THE ROBINSONS: LOST IN SPACE is a 2004 remake of the 1965 series LOST IN SPACE, and remains as one unaired pilot episode.

Following the unsuccessful filmic remake of LOST IN SPACE in 1998 (starring William Hurt and Gary Oldman), which was criticized (incorrectly) as being too dark, this television production goes in another direction and soaps it up with whiny performances by an all-unknown cast that brings it crashing to Earth in flames.

Set in 2097, Colonel John Robinson (Brad Johnson) retires from fighting aliens and volunteers his family as colonists onboard a mothership destined for… uh… y’know, I don’t think they ever mention Alpha Centauri (that infamous destination that is always mentioned, never attained by all LOST IN SPACE families); they’re merely traveling off-world to a farming colony.

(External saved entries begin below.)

-- ==== Sys2Proof/Laws/ExecKeeps.lean ====
section
/-! SUPPORT. Once, over all instructions and all parameters, every update the execute part can make. P is a property of
the states an instruction passes through while it runs, Q one of the states a halt leaves: if the updates of an instruction
keep P and its halts give Q, the instruction ends in P or in Q. Frames (with Q the same as P), the invariant and the claims
about halts are instances of `execUnder_keeps`, and at the default parameters of `exec_keeps`. -/

namespace Sys2Proof.Machine

/-- The instructions that write the ALU latches. -/
def usesAlu (o : Opcode) : Prop :=
  o ∈ [Opcode.add, .sub, .mul, .and, .or, .xor, .not, .rshift, .lshift, .cmp]

/-- The instructions that put an address in the address-bus register. -/
def usesAbr (o : Opcode) : Prop := o ∈ [Opcode.lbl, .jmp, .jif, .mtr, .rtm, .mtm, .vtr, .rtv]

/-- The instructions that put a value on the data bus. -/
def usesDbus (o : Opcode) : Prop := o ∉ [Opcode.nop, .lbl, .jmp, .jif, .gmt]

/-- A run that goes on ends in P, one that halts in Q. -/
def Run.Ends {α : Type} (P Q : State → Prop) : Run α → Prop
  | .done _ s => P s
  | .halted s => Q s

@[simp] theorem Run.ends_self {α : Type} (P : State → Prop) (r : Run α) : r.Ends P P ↔ P r.final := by
  cases r <;> rfl

theorem Run.Ends.final {α : Type} {P Q : State → Prop} {r : Run α} (h : r.Ends P Q) : P r.final ∨ Q r.final := by
  cases r with
  | done a s => exact .inl h
  | halted s => exact .inr h

theorem Run.Ends.andThen {α β : Type} {P Q : State → Prop} {r : Run α} (h : r.Ends P Q) (k : α → State → Run β)
    (hk : ∀ a t, P t → (k a t).Ends P Q) : (r.andThen k).Ends P Q := by
  cases r with
  | done a s => exact hk a s h
  | halted s => exact h

/-- P is kept by every update that instruction i can make under parameters p, and every halt it can take leads from P
to Q. -/
structure ExecClosed (p : Params) (i : Instr) (P Q : State → Prop) : Prop where
  dbus : usesDbus i.opcode → ∀ s v, P s → P (s.setDbus v)
  drop : (10 : Byte) ∈ readsUnder p i → ∀ s, P s → 0 < s.depth.val → P s.dropTop
  readHalt : ∀ id s, id ∈ readsUnder p i → P s → ¬ Readable id s → Q (s.takeHalt (readCause id))
  write : ∀ d v s, i.dest = some d → P s → (regWrite d v s).Ends P Q
  push : i.opcode = .push → ∀ v s, P s → (push v s).Ends P Q
  alu : usesAlu i.opcode → ∀ s v, P s → P (s.setAluA v) ∧ P (s.setAluB v) ∧ P (s.setAluR v)
  free : i.opcode = .lshift → ∀ s n, P s → P (s.setFreeIdx n)
  flags : i.opcode = .cmp → ∀ s v, v = 0x19 ∨ v = 0x2A ∨ v = 0x34 → P s → P (s.setFlags v)
  abr : usesAbr i.opcode → ∀ s w, P s → P (s.setAbr w)
  abus : usesAbr i.opcode ∨ i.opcode = .mov → ∀ s w, P s → P (s.setAbus w)
  hdr : ∀ idx hi lo, i = .lbl idx hi lo → ∀ s, P s → P (hdrWrite idx hi lo s)
  jump : i.opcode = .jmp ∨ i.opcode = .jif → ∀ s n, P s → n < memSize → P (s.setPc n)
  advance : i.opcode = .mov → ∀ s, P s → s.pc < memSize → P s.advance
  pastEnd : i.opcode = .mov → ∀ s, P s → memSize ≤ s.pc → Q (s.takeHalt (.memoryFault .main s.pc))
  store : ∀ a v s, storeAddress i = some a → a < memSize → P s → P (s.setMem (s.mem.write a v))
  scratch : i.opcode = .mtm → ∀ s v, P s → P (s.setScratch p v)
  pixel : i.opcode = .pxl ∨ i.opcode = .line → ∀ s c q, P s → P (pixelDrawn c s q)
  char : i.opcode = .prt → ∀ s x y c, P s →
    (drawChar (coord p x) (coord p y) c s).Ends P Q
  sentinel : i = .nop → ∀ s, P s → Q (s.takeHalt (.nopSentinel (s.pc - 1)))

variable {p : Params} {i : Instr} {P Q : State → Prop}

/-- Whatever reads a register uses the data bus. -/
theorem usesDbus_of_mem_reads {id : Byte} (h : id ∈ readsUnder p i) : usesDbus i.opcode := by
  cases i <;> first | (simp [usesDbus, Instr.opcode]; done) | simp [readsUnder, Instr.sources, Instr.opcode] at h

theorem ExecClosed.read (h : ExecClosed p i P Q) {id : Byte} (hid : id ∈ readsUnder p i) {s : State} (hs : P s) :
    (regRead id s).Ends P Q := by
  have hb := usesDbus_of_mem_reads hid
  rcases regRead_cases id s with ⟨hr, e⟩ | ⟨hr, e⟩ <;> rw [e]
  · show P (afterRead id s)
    unfold afterRead
    by_cases h10 : id.toNat = 10
    · rw [if_pos h10]
      have : id = 10 := BitVec.eq_of_toNat_eq h10
      exact h.dbus hb _ _ (h.drop (this ▸ hid) _ hs (by rcases hr with hr | hr <;> omega))
    · rw [if_neg h10]
      exact h.dbus hb _ _ hs
  · exact h.readHalt id s hid hs hr

theorem ExecClosed.read_andThen (h : ExecClosed p i P Q) {β : Type} {id : Byte} (hid : id ∈ readsUnder p i) {s : State} (hs : P s)
    (k : Byte → State → Run β) (hk : ∀ a t, P t → (k a t).Ends P Q) : ((regRead id s).andThen k).Ends P Q :=
  (h.read hid hs).andThen _ hk

theorem ExecClosed.amount (h : ExecClosed p i P Q) (ho : i.opcode = .rshift ∨ i.opcode = .lshift) {n : Byte}
    (hn : operandAt i.operands 1 = n) {s : State} (hs : P s) : (shiftAmount p n s).Ends P Q := by
  cases hp : p.shiftNSource with
  | literal => rw [shiftAmount_literal hp]; exact hs
  | register =>
    rw [shiftAmount_register hp]
    exact h.read (by simp [readsUnder, ho, hp, hn]) hs

theorem ExecClosed.absolute (h : ExecClosed p i P Q) (ho : usesAbr i.opcode) (hi lo : Byte) {s : State} (hs : P s) :
    P (absoluteAddress hi lo s) :=
  h.abus (.inl ho) _ _ (h.abr ho _ _ hs)

theorem ExecClosed.variable (h : ExecClosed p i P Q) (ho : usesAbr i.opcode) (v : Byte) {s : State} (hs : P s) :
    P (variableAddress v s) := by
  rw [variableAddress_eq]
  exact h.abus (.inl ho) _ _ (h.abr ho _ _ hs)

theorem ExecClosed.busRead (h : ExecClosed p i P Q) (hb : usesDbus i.opcode) {s : State} (hs : P s) : (busRead s).Ends P Q := by
  rw [busRead_eq]
  exact h.dbus hb _ _ hs

theorem ExecClosed.busWrite (h : ExecClosed p i P Q) {s : State} (hs : P s) (ha : storeAddress i = some s.abus.toNat) :
    (busWrite s).Ends P Q := by
  rw [busWrite_eq]
  exact h.store _ _ _ ha s.abus.isLt hs

theorem ExecClosed.pixels (h : ExecClosed p i P Q) (ho : i.opcode = .pxl ∨ i.opcode = .line) (l : List (Int × Int)) (c : Byte)
    {s : State} (hs : P s) : P (l.foldl (pixelDrawn c) s) := by
  induction l generalizing s with
  | nil => exact hs
  | cons q rest ih => exact ih (h.pixel ho _ _ _ hs)

theorem ExecClosed.binary (h : ExecClosed p i P Q) {r1 r2 rOut : Byte} (h1 : r1 ∈ readsUnder p i) (h2 : r2 ∈ readsUnder p i)
    (hd : i.dest = some rOut) (ho : usesAlu i.opcode) (op : Byte → Byte → Byte) {s : State} (hs : P s) :
    (binary op r1 r2 rOut s).Ends P Q := by
  refine h.read_andThen h1 hs _ fun a t ht => h.read_andThen h2 (h.alu ho _ _ ht).1 _ fun b t ht => ?_
  exact h.write _ _ _ hd (h.dbus (usesDbus_of_mem_reads h1) _ _ (h.alu ho _ _ (h.alu ho _ _ ht).2.1).2.2)

theorem ExecClosed.jumpThrough (h : ExecClosed p i P Q) (ho : i.opcode = .jmp ∨ i.opcode = .jif) (idx : Byte) {s : State}
    (hs : P s) : P (jumpThrough idx s) := by
  have ha : usesAbr i.opcode := by rcases ho with ho | ho <;> simp [usesAbr, ho]
  rw [jumpThrough_eq]
  exact h.jump ho _ _ (h.abus (.inl ha) _ _ (h.abr ha _ _ hs)) (hdrRead idx s).isLt

/-- Every instruction ends in P or in Q. -/
theorem execUnder_keeps (h : ExecClosed p i P Q) {s t : State} (hs : P s) (he : execUnder p i s = .next t) : P t ∨ Q t := by
  cases i with
  | nop => cases he; exact .inr (h.sentinel rfl _ hs)
  | add r1 r2 rOut => cases he; exact (h.binary (by simp [readsUnder, Instr.sources]) (by simp [readsUnder, Instr.sources]) rfl (by simp [usesAlu, Instr.opcode]) _ hs).final
  | sub r1 r2 rOut => cases he; exact (h.binary (by simp [readsUnder, Instr.sources]) (by simp [readsUnder, Instr.sources]) rfl (by simp [usesAlu, Instr.opcode]) _ hs).final
  | mul r1 r2 rOut => cases he; exact (h.binary (by simp [readsUnder, Instr.sources]) (by simp [readsUnder, Instr.sources]) rfl (by simp [usesAlu, Instr.opcode]) _ hs).final
  | and r1 r2 rOut => cases he; exact (h.binary (by simp [readsUnder, Instr.sources]) (by simp [readsUnder, Instr.sources]) rfl (by simp [usesAlu, Instr.opcode]) _ hs).final
  | or r1 r2 rOut => cases he; exact (h.binary (by simp [readsUnder, Instr.sources]) (by simp [readsUnder, Instr.sources]) rfl (by simp [usesAlu, Instr.opcode]) _ hs).final
  | xor r1 r2 rOut => cases he; exact (h.binary (by simp [readsUnder, Instr.sources]) (by simp [readsUnder, Instr.sources]) rfl (by simp [usesAlu, Instr.opcode]) _ hs).final
  | not r rOut =>
    cases he
    have ho : usesAlu (Instr.not r rOut).opcode := by simp [usesAlu, Instr.opcode]
    exact (h.read_andThen (by simp [readsUnder, Instr.sources]) hs _ fun a t ht =>
      h.write _ _ _ rfl (h.dbus (by simp [usesDbus, Instr.opcode]) _ _ (h.alu ho _ _ (h.alu ho _ _ ht).1).2.2)).final
  | rshift r n rOut =>
    cases he
    have ho : usesAlu (Instr.rshift r n rOut).opcode := by simp [usesAlu, Instr.opcode]
    have hb : usesDbus (Instr.rshift r n rOut).opcode := by simp [usesDbus, Instr.opcode]
    refine (h.read_andThen (by simp [readsUnder, Instr.sources]) hs _ fun a t ht =>
      (h.amount (.inl rfl) rfl (h.alu ho _ _ ht).1).andThen _ fun b u hu => ?_).final
    exact h.write _ _ _ rfl (h.dbus hb _ _ (h.alu ho _ _ (h.alu ho _ _ (h.dbus hb _ _ hu)).2.1).2.2)
  | lshift r n rOut =>
    cases he
    have ho : usesAlu (Instr.lshift r n rOut).opcode := by simp [usesAlu, Instr.opcode]
    have hb : usesDbus (Instr.lshift r n rOut).opcode := by simp [usesDbus, Instr.opcode]
    refine (h.read_andThen (by simp [readsUnder, Instr.sources]) hs _ fun a t ht =>
      (h.amount (.inr rfl) rfl ht).andThen _ fun k u hu => ?_).final
    exact h.write _ _ _ rfl
      (h.dbus hb _ _ (h.free rfl _ _ (h.alu ho _ _ (h.alu ho _ _ (h.alu ho _ _ hu).1).2.1).2.2))
  | lbl idx hi lo =>
    cases he
    have ho : usesAbr (Instr.lbl idx hi lo).opcode := by simp [usesAbr, Instr.opcode]
    have e : (absoluteAddress hi lo s).abus = cat hi lo := rfl
    simp only [e, hiByte_cat, loByte_cat]
    exact .inl (h.hdr _ _ _ rfl _ (h.absolute ho hi lo hs))
  | jmp idx => cases he; exact .inl (h.jumpThrough (.inl rfl) idx hs)
  | jif idx cmp =>
    cases he
    rw [jumpIf_eq]
    split
    · exact .inl (h.jumpThrough (.inr rfl) idx hs)
    · exact .inl hs
  | mov rTo =>
    cases he
    refine (Run.Ends.andThen ?_ _ fun _ t ht => h.write _ _ _ rfl ht).final
    by_cases hp : s.pc < memSize
    · rw [fetchImmediate_of_lt hp]
      exact h.advance rfl _ (h.dbus (by simp [usesDbus, Instr.opcode]) _ _ (h.abus (.inr rfl) _ _ hs)) hp
    · rw [fetchImmediate_of_le (by omega)]
      exact h.pastEnd rfl _ hs (by omega)
  | push r =>
    cases he
    exact (h.read_andThen (by simp [readsUnder, Instr.sources]) hs _ fun a t ht => h.push rfl _ _ ht).final
  | rtr rFrom rTo =>
    cases he
    exact (h.read_andThen (by simp [readsUnder, Instr.sources]) hs _ fun a t ht => h.write _ _ _ rfl ht).final
  | mtr hi lo rTo =>
    cases he
    exact ((h.busRead (by simp [usesDbus, Instr.opcode]) (h.absolute (by simp [usesAbr, Instr.opcode]) hi lo hs)).andThen _
      fun _ t ht => h.write _ _ _ rfl ht).final
  | rtm r hi lo =>
    cases he
    exact (h.read_andThen (by simp [readsUnder, Instr.sources]) hs _ fun a t ht =>
      h.busWrite (h.absolute (by simp [usesAbr, Instr.opcode]) hi lo ht)
        (by simp [storeAddress, addressOf, absoluteAddress_eq])).final
  | mtm hiA loA hiB loB =>
    cases he
    have ho : usesAbr (Instr.mtm hiA loA hiB loB).opcode := by simp [usesAbr, Instr.opcode]
    exact ((h.busRead (by simp [usesDbus, Instr.opcode]) (h.absolute ho hiA loA hs)).andThen _ fun _ t ht =>
      h.busWrite (h.dbus (by simp [usesDbus, Instr.opcode]) _ _ (h.absolute ho hiB loB (h.scratch rfl _ _ ht)))
        (by simp [storeAddress, addressOf, absoluteAddress_eq])).final
  | vtr varId rTo =>
    simp only [execUnder, execVtr, Run.toOutcome_eq, Host.Outcome.next.injEq] at he
    subst he
    apply Run.Ends.final
    have hv := h.variable (by simp [usesAbr, Instr.opcode]) varId hs
    generalize variableAddress varId s = u at hv
    exact (h.busRead (by simp [usesDbus, Instr.opcode]) hv).andThen _ fun _ t ht => h.write _ _ _ rfl ht
  | rtv r varId =>
    simp only [execUnder, execRtv, Run.toOutcome_eq, Host.Outcome.next.injEq] at he
    subst he
    apply Run.Ends.final
    apply h.read_andThen (by simp [readsUnder, Instr.sources]) hs
    intro a t ht
    have hv := h.variable (by simp [usesAbr, Instr.opcode]) varId ht
    have ha : storeAddress (.rtv r varId) = some (variableAddress varId t).abus.toNat := by
      rw [variableAddress_abus, variable_toNat]
      rfl
    generalize variableAddress varId t = u at hv ha ⊢
    exact h.busWrite hv ha
  | ftr rTo => cases he; exact (h.write _ _ _ rfl (h.dbus (by simp [usesDbus, Instr.opcode]) _ _ hs)).final
  | cmp r1 r2 =>
    cases he
    have ho : usesAlu (Instr.cmp r1 r2).opcode := by simp [usesAlu, Instr.opcode]
    refine (h.read_andThen (by simp [readsUnder, Instr.sources]) hs _ fun a t ht =>
      h.read_andThen (by simp [readsUnder, Instr.sources]) (h.alu ho _ _ ht).1 _ fun b u hu => ?_).final
    exact h.flags rfl _ _ (aluCompare_words p _ _) (h.dbus (by simp [usesDbus, Instr.opcode]) _ _ (h.alu ho _ _ (h.alu ho _ _ hu).2.1).2.2)
  | pxl rX rY rCol =>
    cases he
    refine (h.read_andThen (by simp [readsUnder, Instr.sources]) hs _ fun a t ht =>
      h.read_andThen (by simp [readsUnder, Instr.sources]) ht _ fun b t ht =>
      h.read_andThen (by simp [readsUnder, Instr.sources]) ht _ fun c t ht => ?_).final
    rw [drawPixel_eq]
    exact h.pixel (.inl rfl) _ _ _ ht
  | line rX rY rX1 rY1 rCol =>
    cases he
    refine (h.read_andThen (by simp [readsUnder, Instr.sources]) hs _ fun a t ht =>
      h.read_andThen (by simp [readsUnder, Instr.sources]) ht _ fun b t ht =>
      h.read_andThen (by simp [readsUnder, Instr.sources]) ht _ fun c t ht =>
      h.read_andThen (by simp [readsUnder, Instr.sources]) ht _ fun d t ht =>
      h.read_andThen (by simp [readsUnder, Instr.sources]) ht _ fun e t ht => ?_).final
    rw [drawLine_eq]
    exact h.pixels (.inr rfl) _ _ ht
  | prt rX rY rChar =>
    cases he
    exact (h.read_andThen (by simp [readsUnder, Instr.sources]) hs _ fun a t ht =>
      h.read_andThen (by simp [readsUnder, Instr.sources]) ht _ fun b t ht =>
      h.read_andThen (by simp [readsUnder, Instr.sources]) ht _ fun c t ht => h.char rfl _ _ _ _ ht).final
  | gmt => cases he; exact .inl hs

/-- `execUnder_keeps` at the default parameters. -/
theorem exec_keeps (h : ExecClosed params i P Q) {s t : State} (hs : P s) (he : exec i s = .next t) : P t ∨ Q t :=
  execUnder_keeps h hs (exec_eq_execUnder i s ▸ he)

/-- A property that all updates and all halts of an instruction keep is kept by the instruction. -/
theorem exec_keeps_same (h : ExecClosed params i P P) {s t : State} (hs : P s) (he : exec i s = .next t) : P t :=
  (exec_keeps h hs he).elim id id

end Sys2Proof.Machine
end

Robinson’s family, for some reason, has been re-jiggered: there’s doctor wife Maureen (Jayne Brook), Teen Judy (Adrianne Palicki), eldest boy David (Gil McKinney– I know, right? Where did this kid come from?), Genius youngster Will (Ryan Malgarini), and a suckling baby Penny. Writer Douglas Petrie (BUFFY THE VAMPIRE SLAYER series) must have had his reasons for the familial changes, but we’ll never know what they were. A decade and a half later, the only familiar face is Palicki, who would go on to kick butt in AGENTS OF S.H.I.E.L.D. (I’d recognize that mole in the middle of her brow anywhere.)

There is smooth-shaved pilot Don West (Mike Erwin) whom Judy pines after. And there’s a half-baked cardboard cutout of a Robot that Will creates as a bodyguard for himself, with the unmistakable voice of Dick Tufeld himself, the original Robot voice from 1965! But there is no Dr. Smith to hurl alliterative insults at the cantankerous clod.

Surprisingly, THE ROBINSONS is directed by John Woo. THAT John Woo? Yes, him. Rather than going for the astronaut angle, the filmmakers were aiming for a family dynamic – that’s why the family name is the title – but the production looks and feels like any soap opera, piling on the dysfunction so thick that Dr. Phil called and told them to dial it down to a 6.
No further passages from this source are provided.